Problem requirements:
Scan the following material for the string "refused" and copy each line in which it appears.

Source material:
-- the fault record, the headbox and the summaries

/-- Sheets as DISCARD leaves them: dry ones go; wet ones keep their place in program order with no slot left to run (R238). -/
def Eng.discardSheets (e : Eng) : Eng :=
  { e with headbox := (e.headbox.filter Sheet.wet).map (fun h => { h with slots := [], gone := 0, reads := [] }) }

/-- A write of DISCARD or RESUME to ENG_FCTL (R238). -/
def Core.writeFctl (c : Core) (discard resume : Bool) : Core :=
  if !c.frecValid then c
  else if discard then ({ c with eng := c.eng.discardSheets }).clearRecord
  else if resume then c.clearRecord
  else c

/-- The descriptors of wet sheets that hold run-ahead data. -/
def Eng.aheadReads (e : Eng) : Nat := ((e.headbox.filter Sheet.wet).map (fun h => (h.reads.filter (fun r => !r.data.isEmpty)).length)).sum

/-- ENG_FCTL, with the run-ahead data that a DISCARD drops counted (HOL_RADROP). -/
def State.writeFctl (s : State) (k : Nat) (discard resume : Bool) : State :=
  let n := if (s.core k).frecValid && discard then (s.core k).eng.aheadReads else 0
  let s := s.updCore k (fun c => c.writeFctl discard resume)
  if n = 0 then s else s.bumpHol k 2 n

/-- ENG_CSUMQ.CLEAR: while the core is halted and its headbox is empty; otherwise ignored and logged. -/
def State.csumClear (s : State) (ag k : Nat) (v : Nat) : State :=
  if (s.core k).modeWritable then s.updCore k (fun c => { c with eng := { c.eng with sums := [] } })
  else s.refused ag (coreBlock k + ENG_CSUMQ) v

/-- A control-space write to ENG_NMODE, ENG_RNG or ENG_SROW (R35). -/
def State.modeWrite (s : State) (ag k rsel : Nat) (v mask : Word) : State :=
  let c := s.core k
  let q := c.eng.nextSeq
  if c.modeWritable then s.updCore k (fun c => c.pushEwr q rsel ((c.modeReg rsel q &&& ~~~mask) ||| (v &&& mask)))
  else s.refused ag (coreBlock k + rselOff rsel) v.toNat

-- the decode table

/-- The staged entry that CORE_DTAB_SEL points at. -/
def Core.dtabIndex (c : Core) : Nat := wfld (c.reg CORE_DTAB_SEL) 0 9

/-- A write to CORE_DTAB_DATA stores the entry; after a CWR, UOP moves on, 31 wrapping to 0 (R212). -/
def Core.dtabWrite (c : Core) (cwr : Bool) (v mask : Word) : Core :=
  let i := c.dtabIndex
  let m := (0x3EFFFFFFFF : Word) &&& mask
  let e := (Tab.get 0 c.dtab i &&& ~~~m) ||| (v &&& m)
  let c := { c with dtab := Tab.set 0 c.dtab i e }
  if cwr then c.setReg CORE_DTAB_SEL (wset (c.reg CORE_DTAB_SEL) 0 5 (i + 1)) else c

/-- The registers that SYNCX makes active (R241, R212). -/
def syncedReg (off : Nat) : Bool := isControlClass off || off == CORE_DTAB_SEL

/-- Every staged write becomes active (R241, R212). -/
def Core.applyStaged (c : Core) : Core :=
  { c with act := c.regs.filter (fun p => syncedReg p.1), dtabAct := c.dtab }

-- translation

/-- An invalidation request selects an entry (R360). -/
def TlbiReq.kills (r : TlbiReq) (t : TlbEntry) : Bool :=
  let covers := decide (t.va ≤ r.va * 4096) && decide (r.va * 4096 < t.va + t.size)
  if r.op = 0 then true
  else if r.op = 1 then !t.glob && t.asid == r.asid
  else if r.op = 2 then (t.glob || t.asid == r.asid) && covers
  else covers

/-- A core holds an entry that a request selects. -/
def Core.losesTo (c : Core) (r : TlbiReq) : Bool := (c.itlb ++ c.dtlb ++ c.tlb ++ c.htlb ++ c.lock.filterMap Prod.snd).any r.kills

/-- Remove what a request selects from a core's translation caches, and empty its walk cache (R360). -/
def Core.invalidate (c : Core) (r : TlbiReq) : Core :=
  { c with
    itlb := c.itlb.filter (fun t => !r.kills t)
    dtlb := c.dtlb.filter (fun t => !r.kills t)
    tlb := c.tlb.filter (fun t => !r.kills t)
    htlb := c.htlb.filter (fun t => !r.kills t)
    lock := Tab.update none c.lock (fun _ t => t.filter (fun x => !r.kills x))
    wcache := [] }

/-- Invalidate on the cores that a request of core `k` reaches (R360). -/
def State.invalidate (s : State) (k : Nat) (r : TlbiReq) : State :=
  if r.die then { s with cores := Tab.update {} s.cores (fun _ c => c.invalidate r) } else s.updCore k (fun c => c.invalidate r)

/-- The update requests at the ports and in the mesh. -/
def State.updates (s : State) : List UpdReq := s.ports.flatMap (fun p => p.2.upd ++ p.2.mesh)

/-- The sheets of a core with accesses of its engines in flight: descriptors that have moved an element or been issued and vat commands that have translated, until they complete; update requests, those of a descriptor that has faulted too; an ESAVE that has begun; and data read ahead. -/
def State.sheetsInFlight (s : State) (k : Nat) : List Nat :=
  let e := (s.core k).eng
  ((e.hol.filter (fun h => decide (h.phase = .issued) || decide (0 < h.written) || h.stage.isSome || h.want.isSome ||
      s.dln.reqs.any (fun r => r.core == k && decide (r.desc = some (h.seq, h.pos, h.idx))))).map HolEntry.seq ++
    ((s.updates.filter (fun u => u.core == k)).map UpdReq.seq ++ (if e.saving.isSome then (e.yq.take 1).map EngOp.seq else [])) ++
    (e.headbox.filter (fun h => !h.reads.isEmpty)).map Sheet.seq).eraseDups

/-- The remote requests that a core's own translations made. -/
def State.tagsInFlight (s : State) (k : Nat) : List Nat := (s.dln.reqs.filter (fun r => r.core == k && (isSlot k || r.desc.isNone))).map RemReq.tag

/-- A store of an agent waits for a queue (R12, R379). -/
def State.storeWaits (s : State) (ag : Nat) : Bool := s.waiters.any (fun w => w.agent == ag)

/-- The request with what is in flight on the cores that it takes an entry from (R360). -/
def State.tlbiFlight (s : State) (k : Nat) (r : TlbiReq) : TlbiReq :=
  let on := (s.cores.map Prod.fst).filter (fun j => (r.die || j == k) && (s.core j).losesTo r)
  { r with
    sheets := on.flatMap (fun j => (s.sheetsInFlight j).map (fun q => (j, q)))
    tags := on.flatMap s.tagsInFlight
    agents := on.filter s.storeWaits }

/-- A request to CORE_TLBI (R360): the entries go at once, and PEND reads 1 until it completes. One that finds PEND at 1 from a control-space write takes its effect at once (log 20). -/
def State.tlbiStart (s : State) (k : Nat) (r : TlbiReq) : State :=
  if (s.core k).tlbi.isSome then s.invalidate k r
  else (s.invalidate k r).updCore k (fun c => { c with tlbi := some (s.tlbiFlight k r) })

Written response:
  else s.refused ag (coreBlock k + ENG_CSUMQ) v
  else s.refused ag (coreBlock k + rselOff rsel) v.toNat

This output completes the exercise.